The second ace came in mid-September on the 112-yard second hole, a “local shot” as King described it, hitting his pitching wedge tee shot into the hillside above the hole, the ball rolling down to the putting surface and dropping into the cup.
The trifecta occurred on Sept. 28, again on the second hole, but an adjusted tee of about 90 yards. This time his tee shot flew on a line directly over the hole, spinning backwards about three or four feet into the cup.

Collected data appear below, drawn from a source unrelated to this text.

/-- R75 to R78, R101, R105, R109, R212, R217 to R219, R225: the choice of a core's issue sets, waits that clear, register grants, code that lands, spawn pools, the end of a group and pod frames. -/
def Obligations.CyclesAndGroups : Prop :=
  (∀ (s : State) (core : Nat) (ready : List Thread) (pc : VAddr),
    -- R76: an issue set holds one thread of each lane, the one that comes first, in ascending lane order
    ((s.setAt ready pc).Pairwise fun t u => t.lane < u.lane) ∧
    (∀ t ∈ s.setAt ready pc, t ∈ ready ∧ t.pc = pc ∧ ∀ u ∈ ready, u.lane = t.lane → u.pc = pc → s.ahead u t = false) ∧
    -- R75, R77: port A takes the PC of the oldest aged thread, else the lowest PC
    (∀ p old, portA ready = some (p, old) →
      (old = true → ∃ t ∈ ready, t.pc = p ∧ 64 ≤ t.age ∧ ∀ u ∈ ready, u.age ≤ t.age) ∧
      (old = false → (∀ u ∈ ready, u.age < 64 ∧ p.toNat ≤ u.pc.toNat) ∧ ∃ t ∈ ready, t.pc = p)) ∧
    -- R78: port B takes other lanes and another PC
    (∀ setA, ∀ t ∈ restFor ready setA pc, t ∈ ready ∧ t.pc ≠ pc ∧ ∀ u ∈ setA, u.lane ≠ t.lane) ∧
    -- the cycle of a core
    (192 ≤ core ∨ s.ports ≠ [] → exec (.issueCycle core) s = .next s) ∧
    (core < 192 → s.ports = [] →
      let s1 := (s.advance core).keepHouse core
      let s2 := if (s1.core core).power = .clockGate ∧ s1.coreReady core = true then s1.ungate core else s1
      exec (.issueCycle core) s = .next (if (s2.core core).power = .run then s2.fillPorts core else s2.settleBars core)) ∧
    (s.fillPorts core).ports = (s.choose core ((s.threadsOn core).filter s.readyNow)).1 ∧
    (s.fillPorts core).mem = s.mem) ∧
  (∀ (s : State) (bid tid core lane till n : Nat) (t : Thread) (k : ThreadKey),
    (s.thread? { bid, tid } = some t → t.wait = .yielding till → exec (.yieldExpiry bid tid) s =
      .next (if till < s.clk then s.updThread { bid, tid } fun t => { t with wait := .none } else s)) ∧
    (let c := s.core core
     (c.regq.find? fun r => r.1 == lane) = some (lane, k, n) → n ≤ s.freeRegs core lane → (s.block? k.bid).any (fun b => b.status == .running) = true →
      exec (.regacqGrant core lane) s = .next ((s.setCore core { c with regq := c.regq.filter fun r => r.2.1 != k }).updThread k
        fun t => (t.grow n).next 4))) ∧
  (∀ (s : State) (core n : Nat) (g : Seg), (s.cores.wf fun _ => Core.reset) = true → (s.core core).imem.wf = true →
    ((s.core core).segs.wf fun _ => Seg.empty) = true → ((s.core core).segs.find? fun e => e.1 == n) = some (n, g) →
    g.landed = false → n ∈ (s.core core).fetches →
    -- R315: a redundant pair's trailing copy reads none: the granule lands in its segment as it has landed in its leader's
    (∀ r m x, s.leaderSeg g = some (r, m, x) →
      (x.landed = false → exec (.codeGranuleLand core n) s = .next s) ∧
      (x.landed = true → ∃ t, exec (.codeGranuleLand core n) s = .next t ∧ t.mem = s.mem ∧ t.l1 = s.l1 ∧ t.mere = s.mere ∧
        Tab.get (fun _ => Seg.empty) (t.core core).segs n = { g with landed := true, again := false } ∧
        ∀ i, i < 4096 → (t.core core).imem.byte (4096 * n + i) = (s.core r).imem.byte (4096 * m + i))) ∧
    (s.leaderSeg g = none → s.blocked core false g.src = false → (∀ a, g.after = some a → s.storing a g.src 4096 = false) →
    s.poison g.src 4096 = false →
    -- R109, R111: of the granules fetched, one of the first four lands, after the thread's older stores to it: its bytes stand in the segment
    ∃ t, exec (.codeGranuleLand core n) s = .next t ∧ (s.poisoned = [] → (∀ f, f < 8 → (s.session f).tracking = false) → t.mem = s.mem) ∧
      Tab.get (fun _ => Seg.empty) (t.core core).segs n = { g with landed := true, again := false } ∧
      ∀ i, i < 4096 → (t.core core).imem.byte (4096 * n + i) = (t.bytesAt 0 g.src 4096).getD i 0)) ∧
  (∀ (s : State) (core pool : Nat),
    -- R218, R219: a timer that rings on a running core, and a pool that forms its group; a child starts behind its `spawn`'s release (R108)
    exec (.spawnTimerExpiry core pool) s = .next (s.setCore core { s.core core with pools := (s.core core).pools.map fun e =>
      if e.1 = pool ∧ (s.core core).power = .run ∧ (e.2.timer.any fun d => decide (d ≤ s.clk)) = true then (e.1, { e.2 with timer := none, expired := true }) else e }) ∧
    ∀ (p : Pool) (b : Block) (l : Launch) (g : Nat), ((s.core core).pools.find? fun e => e.1 == pool) = some (pool, p) → s.block? p.bid = some b →
      s.launch? b.lid = some l → s.mayLaunch p = true → b.status = .running →
      let kids (b : Block) (p : Pool) (half : Nat) : List Thread := (p.recs.zip p.before).zipIdx.map fun x =>
        { newThread b.bid g (32 * g + x.2) (32 * half + x.2) p.entry (x.1.1.1.toNat + 2 ^ 32 * x.1.1.2.toNat) l.record.regs with
          wait := .spawned x.1.2 s.clk }
      let fits (b : Block) (half : Nat) : Bool := (List.range 32).all fun k => s.laneFits b.core (32 * half + k) l.record.regs
      (b.role = .trail → exec (.spawnPoolLaunch core pool) s = .next s) ∧
      (b.role = .solo → ((List.range 16).find? fun g => (s.group? b.bid g).isNone) = some g →
        let half := if fits b 0 then 0 else 1
        fits b half = true → ∃ t, exec (.spawnPoolLaunch core pool) s = .next t ∧ t.groups = s.groups ++ [newGroup b.bid g (min p.recs.length p.before.length)] ∧
          t.threads = s.threads ++ kids b p half ∧ t.mem = s.mem) ∧
      -- R314, R315: the twins' pools form theirs together, with one group index and one half of the lanes
      (∀ m n q, b.role = .lead → s.block? b.mate = some m → ((s.core m.core).pools.find? fun e => e.2.bid == m.bid && e.2.entry == p.entry) = some (n, q) →
        m.status = .running → ((List.range 16).find? fun g => (s.group? b.bid g).isNone && (s.group? m.bid g).isNone) = some g →
        let half := if fits b 0 && fits m 0 then 0 else 1
        fits b half = true → fits m half = true → ∃ t, exec (.spawnPoolLaunch core pool) s = .next t ∧
          t.groups = s.groups ++ [newGroup b.bid g (min p.recs.length p.before.length)] ++ [newGroup m.bid g (min q.recs.length q.before.length)] ∧
          t.threads = s.threads ++ kids b p half ++ kids m q half ∧ t.mem = s.mem)) ∧
  (∀ (s : State) (bid grp : Nat) (g : Group) (b : Block), s.group? bid grp = some g → s.block? bid = some b → s.live bid grp = [] →
    g.quiet = true → s.groupBusy g = false → g.held = [] →
    -- R212: the group ends, its slots and tiles are free, and a gang that lists it waits for it no more
    let c := s.core b.core
    let claims := (c.claims.map fun e => if e.2.ofGroup bid grp then (e.1, if b.dying then SlotSt.scrub else .free) else e).filter fun e => e.2 != .free
    exec (.groupEnd bid grp) s = .next (({ s.setCore b.core { c with claims } with groups := (s.groups.filter fun x => !x.is bid grp).map fun x =>
      if x.bid = bid then { x with gang := x.gang &&& ~~~(BitVec.ofNat 16 (2 ^ grp)) } else x } : State).blockDone bid)) ∧
  ∀ (s : State) (dev tag idx phase : Nat) (mask : BitVec 64) (l : Launch),
    -- R225: a report for the phase in progress, for the next, or for every later one (log entry 86)
    let stands := s.launches.filter fun l => bits l.record.barriers.toNat 31 20 == tag && l.record.podset == mask && l.record.granted 6 != 0 &&
      !l.hbars.isEmpty && !l.failed
    -- and one that no placed launch waits for is kept (log entry 111)
    (stands = [] → exec (.podBarrierFrame dev tag mask idx phase) s = .next { s with podHeard := s.podHeard ++ [{ dev, tag, mask, idx, phase }] }) ∧
    (stands = [l] → exec (.podBarrierFrame dev tag mask idx phase) s = .next ((s.updLaunch l.lid fun l => { l with hbars := l.hbars.map fun h =>
      if h.level = 6 ∧ h.idx = idx then (if phase = 2 then { h with gone := if h.gone.contains dev then h.gone else h.gone ++ [dev] }
        else if (if h.phase then 1 else 0) = phase
        then { h with reports := if h.reports.contains dev then h.reports else h.reports ++ [dev] }
        -- a report of the phase that is complete counts no more (R381)
        else if h.reports.contains dev then { h with early := if h.early.contains dev then h.early else h.early ++ [dev] } else h) else h }).hbarSettle l.lid))
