@[simp] theorem State.setQuad_clk (s : State) (q : Nat) (x : Quad) : (s.setQuad q x).clk = s.clk := rfl
@[simp] theorem State.setQuad_turn (s : State) (q : Nat) (x : Quad) : (s.setQuad q x).turn = s.turn := rfl
@[simp] theorem State.setQuad_ports (s : State) (q : Nat) (x : Quad) : (s.setQuad q x).ports = s.ports := rfl
@[simp] theorem State.setQuad_inputs (s : State) (q : Nat) (x : Quad) : (s.setQuad q x).inputs = s.inputs := rfl
@[simp] theorem State.setQuad_arriving (s : State) (q : Nat) (x : Quad) : (s.setQuad q x).arriving = s.arriving := rfl
@[simp] theorem State.setQuad_accepted (s : State) (q : Nat) (x : Quad) : (s.setQuad q x).accepted = s.accepted := rfl
@[simp] theorem State.setQuad_nextId (s : State) (q : Nat) (x : Quad) : (s.setQuad q x).nextId = s.nextId := rfl
@[simp] theorem State.setQuad_outbox (s : State) (q : Nat) (x : Quad) : (s.setQuad q x).outbox = s.outbox := rfl
@[simp] theorem State.setQuad_threads (s : State) (q : Nat) (x : Quad) : (s.setQuad q x).threads = s.threads := rfl
@[simp] theorem State.setQuad_groups (s : State) (q : Nat) (x : Quad) : (s.setQuad q x).groups = s.groups := rfl
@[simp] theorem State.setQuad_blocks (s : State) (q : Nat) (x : Quad) : (s.setQuad q x).blocks = s.blocks := rfl
@[simp] theorem State.setQuad_cores (s : State) (q : Nat) (x : Quad) : (s.setQuad q x).cores = s.cores := rfl
@[simp] theorem State.setQuad_dies (s : State) (q : Nat) (x : Quad) : (s.setQuad q x).dies = s.dies := rfl
@[simp] theorem State.setQuad_quads (s : State) (q : Nat) (x : Quad) : (s.setQuad q x).quads = Tab.set (fun _ => Quad.reset) s.quads q x := rfl
@[simp] theorem State.setQuad_loads (s : State) (q : Nat) (x : Quad) : (s.setQuad q x).loads = s.loads := rfl
@[simp] theorem State.setQuad_nps (s : State) (q : Nat) (x : Quad) : (s.setQuad q x).nps = s.nps := rfl
@[simp] theorem State.setQuad_wants (s : State) (q : Nat) (x : Quad) : (s.setQuad q x).wants = s.wants := rfl
@[simp] theorem State.setQuad_posts (s : State) (q : Nat) (x : Quad) : (s.setQuad q x).posts = s.posts := rfl
@[simp] theorem State.setQuad_copies (s : State) (q : Nat) (x : Quad) : (s.setQuad q x).copies = s.copies := rfl
@[simp] theorem State.setQuad_mcmds (s : State) (q : Nat) (x : Quad) : (s.setQuad q x).mcmds = s.mcmds := rfl
@[simp] theorem State.setQuad_mem (s : State) (q : Nat) (x : Quad) : (s.setQuad q x).mem = s.mem := rfl
@[simp] theorem State.setQuad_hbm (s : State) (q : Nat) (x : Quad) : (s.setQuad q x).hbm = s.hbm := rfl
@[simp] theorem State.setQuad_host (s : State) (q : Nat) (x : Quad) : (s.setQuad q x).host = s.host := rfl
@[simp] theorem State.setQuad_owners (s : State) (q : Nat) (x : Quad) : (s.setQuad q x).owners = s.owners := rfl
@[simp] theorem State.setQuad_l1 (s : State) (q : Nat) (x : Quad) : (s.setQuad q x).l1 = s.l1 := rfl
@[simp] theorem State.setQuad_mere (s : State) (q : Nat) (x : Quad) : (s.setQuad q x).mere = s.mere := rfl
@[simp] theorem State.setQuad_poisoned (s : State) (q : Nat) (x : Quad) : (s.setQuad q x).poisoned = s.poisoned := rfl
@[simp] theorem State.setQuad_locks (s : State) (q : Nat) (x : Quad) : (s.setQuad q x).locks = s.locks := rfl
@[simp] theorem State.setQuad_lockLog (s : State) (q : Nat) (x : Quad) : (s.setQuad q x).lockLog = s.lockLog := rfl
@[simp] theorem State.setQuad_windows (s : State) (q : Nat) (x : Quad) : (s.setQuad q x).windows = s.windows := rfl
@[simp] theorem State.setQuad_epochs (s : State) (q : Nat) (x : Quad) : (s.setQuad q x).epochs = s.epochs := rfl
@[simp] theorem State.setQuad_arrivals (s : State) (q : Nat) (x : Quad) : (s.setQuad q x).arrivals = s.arrivals := rfl
@[simp] theorem State.setQuad_seqs (s : State) (q : Nat) (x : Quad) : (s.setQuad q x).seqs = s.seqs := rfl
@[simp] theorem State.setQuad_dups (s : State) (q : Nat) (x : Quad) : (s.setQuad q x).dups = s.dups := rfl
@[simp] theorem State.setQuad_links (s : State) (q : Nat) (x : Quad) : (s.setQuad q x).links = s.links := rfl
@[simp] theorem State.setQuad_ivs (s : State) (q : Nat) (x : Quad) : (s.setQuad q x).ivs = s.ivs := rfl
@[simp] theorem State.setQuad_drops (s : State) (q : Nat) (x : Quad) : (s.setQuad q x).drops = s.drops := rfl
@[simp] theorem State.setQuad_linkSecrets (s : State) (q : Nat) (x : Quad) : (s.setQuad q x).linkSecrets = s.linkSecrets := rfl
@[simp] theorem State.setQuad_credits (s : State) (q : Nat) (x : Quad) : (s.setQuad q x).credits = s.credits := rfl
@[simp] theorem State.setQuad_ctrlWait (s : State) (q : Nat) (x : Quad) : (s.setQuad q x).ctrlWait = s.ctrlWait := rfl
@[simp] theorem State.setQuad_txq (s : State) (q : Nat) (x : Quad) : (s.setQuad q x).txq = s.txq := rfl
@[simp] theorem State.setQuad_txFibre (s : State) (q : Nat) (x : Quad) : (s.setQuad q x).txFibre = s.txFibre := rfl
@[simp] theorem State.setQuad_txTurn (s : State) (q : Nat) (x : Quad) : (s.setQuad q x).txTurn = s.txTurn := rfl
@[simp] theorem State.setQuad_txDeficit (s : State) (q : Nat) (x : Quad) : (s.setQuad q x).txDeficit = s.txDeficit := rfl
@[simp] theorem State.setQuad_fibreErrs (s : State) (q : Nat) (x : Quad) : (s.setQuad q x).fibreErrs = s.fibreErrs := rfl
@[simp] theorem State.setQuad_fibreRuns (s : State) (q : Nat) (x : Quad) : (s.setQuad q x).fibreRuns = s.fibreRuns := rfl
@[simp] theorem State.setQuad_fibreNext (s : State) (q : Nat) (x : Quad) : (s.setQuad q x).fibreNext = s.fibreNext := rfl
@[simp] theorem State.setQuad_sysregs (s : State) (q : Nat) (x : Quad) : (s.setQuad q x).sysregs = s.sysregs := rfl
@[simp] theorem State.setQuad_bar0 (s : State) (q : Nat) (x : Quad) : (s.setQuad q x).bar0 = s.bar0 := rfl
@[simp] theorem State.setQuad_errSeq (s : State) (q : Nat) (x : Quad) : (s.setQuad q x).errSeq = s.errSeq := rfl
@[simp] theorem State.setQuad_launches (s : State) (q : Nat) (x : Quad) : (s.setQuad q x).launches = s.launches := rfl
@[simp] theorem State.setQuad_podHeard (s : State) (q : Nat) (x : Quad) : (s.setQuad q x).podHeard = s.podHeard := rfl
@[simp] theorem State.setQuad_parked (s : State) (q : Nat) (x : Quad) : (s.setQuad q x).parked = s.parked := rfl
@[simp] theorem State.setQuad_stalled (s : State) (q : Nat) (x : Quad) : (s.setQuad q x).stalled = s.stalled := rfl
@[simp] theorem State.setQuad_ringStops (s : State) (q : Nat) (x : Quad) : (s.setQuad q x).ringStops = s.ringStops := rfl
@[simp] theorem State.setQuad_saved (s : State) (q : Nat) (x : Quad) : (s.setQuad q x).saved = s.saved := rfl
@[simp] theorem State.setQuad_resuming (s : State) (q : Nat) (x : Quad) : (s.setQuad q x).resuming = s.resuming := rfl
@[simp] theorem State.setQuad_turns (s : State) (q : Nat) (x : Quad) : (s.setQuad q x).turns = s.turns := rfl
@[simp] theorem State.setQuad_paces (s : State) (q : Nat) (x : Quad) : (s.setQuad q x).paces = s.paces := rfl
@[simp] theorem State.setQuad_devHeld (s : State) (q : Nat) (x : Quad) : (s.setQuad q x).devHeld = s.devHeld := rfl
@[simp] theorem State.setQuad_seepTurn (s : State) (q : Nat) (x : Quad) : (s.setQuad q x).seepTurn = s.seepTurn := rfl
@[simp] theorem State.setQuad_images (s : State) (q : Nat) (x : Quad) : (s.setQuad q x).images = s.images := rfl
@[simp] theorem State.setQuad_meters (s : State) (q : Nat) (x : Quad) : (s.setQuad q x).meters = s.meters := rfl
@[simp] theorem State.setQuad_tlb (s : State) (q : Nat) (x : Quad) : (s.setQuad q x).tlb = s.tlb := rfl
@[simp] theorem State.setQuad_walks (s : State) (q : Nat) (x : Quad) : (s.setQuad q x).walks = s.walks := rfl
@[simp] theorem State.setQuad_shoots (s : State) (q : Nat) (x : Quad) : (s.setQuad q x).shoots = s.shoots := rfl
@[simp] theorem State.setQuad_stale (s : State) (q : Nat) (x : Quad) : (s.setQuad q x).stale = s.stale := rfl
@[simp] theorem State.setQuad_disables (s : State) (q : Nat) (x : Quad) : (s.setQuad q x).disables = s.disables := rfl
@[simp] theorem State.setQuad_resumes (s : State) (q : Nat) (x : Quad) : (s.setQuad q x).resumes = s.resumes := rfl
@[simp] theorem State.setQuad_pageMove (s : State) (q : Nat) (x : Quad) : (s.setQuad q x).pageMove = s.pageMove := rfl
@[simp] theorem State.setQuad_keySlots (s : State) (q : Nat) (x : Quad) : (s.setQuad q x).keySlots = s.keySlots := rfl
@[simp] theorem State.setQuad_handles (s : State) (q : Nat) (x : Quad) : (s.setQuad q x).handles = s.handles := rfl
@[simp] theorem State.setQuad_sessions (s : State) (q : Nat) (x : Quad) : (s.setQuad q x).sessions = s.sessions := rfl
@[simp] theorem State.setQuad_spdm (s : State) (q : Nat) (x : Quad) : (s.setQuad q x).spdm = s.spdm := rfl
@[simp] theorem State.setQuad_ideSecure (s : State) (q : Nat) (x : Quad) : (s.setQuad q x).ideSecure = s.ideSecure := rfl
@[simp] theorem State.setQuad_ideBroken (s : State) (q : Nat) (x : Quad) : (s.setQuad q x).ideBroken = s.ideBroken := rfl
@[simp] theorem State.setQuad_ltrSent (s : State) (q : Nat) (x : Quad) : (s.setQuad q x).ltrSent = s.ltrSent := rfl
@[simp] theorem State.setQuad_measure (s : State) (q : Nat) (x : Quad) : (s.setQuad q x).measure = s.measure := rfl
@[simp] theorem State.setQuad_recovery (s : State) (q : Nat) (x : Quad) : (s.setQuad q x).recovery = s.recovery := rfl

8 – Scholz cycles to title
Stella Scholz, a 2022 graduate of Liberty Bell High School, won the spring season state championship of the Washington Student Cycling League in Spokane’s Riverside State Park last May.
Scholz, riding under the banner of Methow Composite, took 1st place in the varsity girls’ division, edging Sarah-Jo Fitsch of Wenatchee by 11 seconds over the 15-mile race that took an hour and a half to complete.

9 – Top ref
Liberty Bell graduate (2013) Tim Lewis was named boys’ high school State Basketball Official of the Year. Lewis, who began his officiating career at the age of 16 while a sophomore at Liberty Bell, received the award at the annual Washington Officials Association convention in Yakima in early August. He is currently a member of the football, basketball and baseball associations in southeast Washington, based in Pullman, and serves the state association as a lead trainer.

10 – Rising in rodeo
Cody White, a 2022 Liberty Bell graduate, qualified for the National Junior Final. White won the season-long overall championship of the Washington High School Rodeo League, taking the individual championship in saddle bronc and third place in bareback. As such, he qualified for the Junior National Finals Rodeo in Gillette, Wyoming, last May, and also was awarded a scholarship to ride for the Northwest College-Cody Campus rodeo team during the 2022-23 school year.